Truncator. Controls how tool results are trimmed before they
enter the conversation. The default caps at 50KB / 2000 lines and
spills the full output to disk — the model sees a tail summary with a
path to the full file.
ToolGate. Profile-based tool allow/deny. A researcher profile
might gate out file-mutating tools entirely; a coder profile
might gate out spawn_agent at certain depths. WithToolGate(fn)
receives (ctx, toolName) and returns a rejection reason or nil.
TurnQuality and CompletionGate. TurnQuality classifies
each turn’s usefulness (signal / noise / stall).

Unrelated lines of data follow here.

/-- The end of a job (R385): its results, in the job block, then its semaphore; a fault on that write is reported as PMFAULT. A result
of the instruction to which the spec gives no value at this end is free (log 2); a field that is no result of it is not written. -/
def State.endJob (s : State) (p : Nat) (j : Job) (e : JobEnd) : State :=
  let pu := (s.getPart p).pump
  let pu := { pu with jobs := pu.jobs.filter (fun x => x.order != j.order)
                      opens := if isOpen j.instr then pu.opens ++ [(j.task, j.order, e.h)] else pu.opens }
  let s := s.updPart p (fun q => { q with pump := pu })
  let r0 := e.r0.getD (Config.oracle s.picks)
  let r1 := e.r1.getD (Config.oracle (s.picks + 1))
  let s := { s with picks := s.picks + 2 }
  let xa := j.xa.toNat
  let hs := match e.h with | some h => [(xa + 8, leBytes 8 h.toNat)] | none => []
  let r1s := if hasRes1 j.instr then [(xa + 0x30, leBytes 8 r1)] else []
  let ws := [(xa, leBytes 4 e.st ++ leBytes 4 j.order)] ++ hs ++ [(xa + 0x28, leBytes 8 r0)] ++ r1s ++ [(xa + 0x38, leBytes 8 (s.cycle p))]
  let s := match ws.foldlM (fun (s : State) q => s.partWrite p q.1 q.2) s with
    | .ok s => s
    | .error c => s.post p 10 p j.xa (BitVec.ofNat 64 c.code)
  let m := pmSemOf j.instr
  if m.en then s.semSignal (0x30000 + p * 32 + m.sem.toNat) 1 else s

/-- Whether an earlier job must be complete first (R384): one of the same core, of the same set or words; an open, whose words its
manifest names, is ordered against every job. -/
def Part.blocks (p : Part) (a j : Job) : Bool :=
  let words (x : Job) : List Nat := if usesWaddr x.instr then x.range else
    match p.pump.jobSet x with | some e => (p.pump.set e).words | none => []
  a.core == j.core || a.task == j.task || isOpen a.instr || isOpen j.instr ||
    ((p.pump.jobSet a).isSome && p.pump.jobSet a == p.pump.jobSet j) || (words a).any (words j).contains

/-- A job that the reset of its die ends (R371, Table 13.8): the words it was writing become invalid, and their chunks are no longer
programmed. Whether it had begun to write, where no earlier job holds it back, is free (log 2). -/
def State.loseJob (s : State) (p : Nat) (j : Job) : State :=
  let q := s.getPart p
  let begun := q.pump.jobs.all (fun a => decide (j.order ≤ a.order) || !q.blocks a j) && Config.oracle s.picks % 2 == 1
  let s := { s with picks := s.picks + 1 }
  let drop (s : State) (ws : List Nat) : State := { s with cist := s.cist.invalidate ws }
  let s := if !begun || j.bad then s else match j.instr, q.pump.jobSet j with
    | .pmProg .., some e =>
      let x := q.pump.set e
      if x.st == SetSt.opened || (x.st == SetSt.part && !x.prog.contains j.count) then
        match x.chunks[j.count]? with
        | some (w0, _) => drop (s.setSet p e { x with prog := nsDel j.count x.prog }) (chunkWords w0)
        | none => s
      else s
    | .pmClr .., some e =>
      let x := q.pump.set e
      if q.handle = q.pump.handleOf e ∨ q.refCount (q.pump.handleOf e) ≠ 0 then s
      else drop (s.setSet p e { x with prog := [], st := if x.st = .sealed then .part else x.st }) x.words
    | .pmClrR .., _ => if j.range.all (s.wordOk p) && !j.range.any s.owned then drop s j.range else s
    | _, _ => s
  s.endJob p j (.of 15)

/-- PUMP_JOB (R384, R385): the Pump of die `d` performs the first of its jobs that no earlier one holds back. -/
def execPumpJob (d : BitVec 2) (s : State) : Host.Outcome State Fault Refusal :=
  let p := s.dieOwner d.toNat
  let q := s.getPart p
  match q.pump.jobs.find? (fun j => j.die == d.toNat && q.pump.jobs.all (fun a => decide (j.order ≤ a.order) || !q.blocks a j)) with
  | some j =>
    if (s.die d.toNat).up then
      let (s, e) := s.doJob p j
      .next (s.endJob p j e)
    else .fault .notEnabled
  | none => .fault .notEnabled

end Sys2Proof.Machine
end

CompletionGate
is an arbitrary pre-dispatch hook — return an error message and the
runner injects it as a user correction rather than dispatching the
tool call. Both are extension points for consumers building their
own quality heuristics.
runnertest. A deterministic fake client for testing agent
wiring. runnertest.NewClient replays a scripted sequence of turns
— no API key, no network, no flakes. Every example in the repo
leans on this to run end-to-end with -scripted and no LLM at all.